Tuesday, July 21, 2009

UPDATED: Frank McCourt on Teacher Voices, the UFT, Class Size and More

There is some irony in the accolades coming toward Frank McCourt from the UFT at Edwize. McCourt used to have the typical teacher attitude toward the UFT before the UFT started courting McCourt. In this 1998 interview by Sara Mosle in the NY Times magazine, McCourt captures the voice of the teacher perfectly.

Is teaching any easier now?
I wouldn't like to be a young teacher going into the schools. The teachers are overwhelmed — not only with the teaching they have to do but with the clerical work they have to do. Teachers tell me that hasn't eased one bit. Administrations are always remote. They have forms to spew out. They don't know as much as you do. The higher you go in the educational food chain, the less experience of teaching there is, until you get to the chancellor, who usually has none.


How do you feel about [former Chancellor] Rudy Crew?
I like the way he stands his ground with the politicians. I don't think they should have anything to do with education. It's like telling the surgeons how to operate in the surgery room. I knew Rudy would come through against the voucher thing. I think he's solid. But I think we'll lose him because he's good, and the dollar sign will be dangled in front of him and then goodbye, Rudy.


So, you're not for vouchers?
Only if you want to kill public education. That sucking sound you hear is the sound of public schools collapsing with the voucher system.


If you could change anything in the system now, what would it be?
I'd give teachers more of a voice. The union is there and the union is supposed to speak for the teachers, but union officials generally have about as much teaching experience as bureaucrats. Teachers are in touch with the kids every day. Yet they have these people from the union, from the Board of Education, these idiots from think tanks. Everybody's an expert on education, but don't reach into the classroom and bring out John Smith, a teacher who's been teaching for 25 years. Never consult him. It's my dream that teaching become the glamorous profession. The ones who are in the public-school system are heroic. There should be a Teacher Hall of Fame. It should be the biggest event, bigger than the Oscars — "Ms. Smith of P.S. 13 has just made a big breakthrough in teaching the dangling participle. She gets Teacher of the Year!" — with everybody jostling to get near Ms. Smith to shake her hand. "How did you do it, how did you manage to get through to them about the dangling participle?" But as long as the middle class has abandoned the city schools, the schools are going to remain depressed and neglected, because the African-Americans and Hispanics, they don't have the power. All they have is anger, like me when I arrived here.


Related

I posted a Jan. 2008 interview with McCourt at Norm's Notes (Stop Hijacking the Education System with Hijinks) about politicians and education.

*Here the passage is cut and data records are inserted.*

/-- The threads that see what a thread has written before a fence of a scope, from then on: those of its group, or of its block. -/
def scopeMark : Scope → Nat
  | .group => 1
  | _ => 2

/-- The earlier writes and atomics of a thread made visible to the threads that its fence covers (R171, R177). -/
def State.markWrites (s : State) (blk grp thr : Nat) (sc : Scope) : State :=
  { s with fab := { s.fab with txns := s.fab.txns.map (fun (t : Txn) =>
      if t.ofThread blk grp thr && t.kind.writes blk then { t with mark := max t.mark (scopeMark sc) } else t) } }

/-- A thread's release fence: what it covers is performed before any later store or atomic of the thread (R177). -/
def State.releaseBy (s : State) (blk grp thr : Nat) (sc : Scope) : State :=
  let ids := s.covered blk grp thr sc
  (s.markWrites blk grp thr sc).modThreads blk grp [thr] (fun h => { h with release := (h.release.filter s.isOpen) ++ ids })

/-- A thread blocked until some accesses are performed; not at all where there are none. -/
def State.awaitTxns (s : State) (blk grp thr : Nat) (ids : List Nat) : State :=
  if ids.isEmpty then s else s.modThreads blk grp [thr] (fun h => { h with wait := .txns ids })

/-- A fence of one thread: an acquire awaits its reads, a full fence its writes too; a release holds later writes only (R177). -/
def State.fenceBy (s : State) (blk grp thr : Nat) (form : FenceForm) (sc : Scope) : State :=
  match form with
  | .release => s.releaseBy blk grp thr sc
  | .acquire => s.awaitTxns blk grp thr (s.reads blk grp thr)
  | .full => (s.markWrites blk grp thr sc).awaitTxns blk grp thr (s.reads blk grp thr ++ s.covered blk grp thr sc)

/-- `BARRIER`: the picked threads arrive; a block-scope full fence of each (07, R181). -/
def execBarrier (blk grp creg next : Nat) (spin : Bool) (s : State) : Host.Outcome State Fault Refusal :=
  match s.issue blk grp with
  | none => .next s
  | some x =>
    let run := if x.p.ts.any (fun t => (x.thread t).poisoned [creg]) then s.haltIssue x 0x0302 0xFFFE
      else
        let s := (s.commit x true).modThreads blk grp x.p.ts (fun t => { t with pc := next, wait := .barrier })
        (((x.p.ts.foldl (fun s t => s.markWrites blk grp t .block) s).hint x spin).wakeBlock blk)
    .next (s.whenHeld x [creg] run)

/-- `FENCE`: with nothing outstanding it completes at once (R180). -/
def execFence (blk grp : Nat) (form : FenceForm) (scope : Scope) (next : Nat) (spin : Bool) (s : State) :
    Host.Outcome State Fault Refusal :=
  match s.issue blk grp with
  | none => .next s
  | some x =>
    let s := (s.commit x true).goOn x next
    .next ((x.p.ts.foldl (fun s t => s.fenceBy blk grp t form scope) s).hint x spin)

/-! ### Exit (03, R65, R80) -/

/-- A block whose last thread exited (R65, R80). -/
def State.endBlock (s : State) (b : Block) : State :=
  let s := s.dropBlock b
  (s.modLaunch b.cmd (fun l => { l with normal := l.normal + 1 })).settleLaunch b.cmd

/-- A late report of a block's end after its launch timed out, at the porter that ran the launch (R83). -/
def State.lateEnd (s : State) (blk : Nat) : State :=
  match (List.range 4).find? (fun k => (s.porter k).lateBlocks.contains blk) with
  | none => s
  | some k =>
    let s := s.modPorter k (fun p =>
      { p with lateDiscard := wrap32 (p.lateDiscard + 1), lateBlocks := p.lateBlocks.filter (· != blk) })
    s.log (unitPorter k) 0x11 0 0 0

/-- `THREAD_EXIT`: the picked threads exit; the last of a block ends it. -/
def execThreadExit (blk grp : Nat) (s : State) : Host.Outcome State Fault Refusal :=
  match s.issue blk grp with
  | none => if (s.block? blk).isSome then .next s else .next (s.lateEnd blk)
  | some x =>
    let s := (s.commit x true).modThreads blk grp x.p.ts (fun t => { t with wait := .exited })
    match s.block? blk with
    | none => .next s
    | some b => if b.groups.all (·.over) then .next (s.endBlock b) else .next (s.wakeBlock blk)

Leonie Haimson at Huffington on McCourt and class size:

"If you were named Schools Chancellor what would you do?"

Frank McCourt: "I'd certainly go to Albany and get more money for the teachers' salaries...and I'd cut the school day and certainly cut the size of the classes, because they're monstrous. And I've have a parliament of teachers, no supervisors and certainly no politicians."


John Merrow, who shares the ed deformer agenda (search his name in Ed Notes) is honoring McCourt by running an interview with him. McCourt's views of education obviously had zero impact on Merrow.


In 2000, I got to talk with Frank McCourt on my NPR radio program, The Merrow Report. He read passages from his teaching memoir 'Tis (1999) and shared his thoughts on entering the teaching profession and reflected on what had changed over the years.

We've brought the program out from the archives to honor Frank McCourt's passing—and his life as a remarkable teacher. Listen to him talk about teaching, standardized testing, alternative certification programs and why a teacher can learn more about teaching by hanging out in the school cafeteria than from sitting in a college classroom. Listen to the interview here.


1 comment:

Theresa Muir said...

I'll tell you what's ironic. Mike Bloomberg jumping on the McCourt tribute bandwagon. Frank was wholly original, resourceful, inspiring and spontaneous. He wouldn't last a week in Bloomberg's micromanaged, test-obsessed model classroom.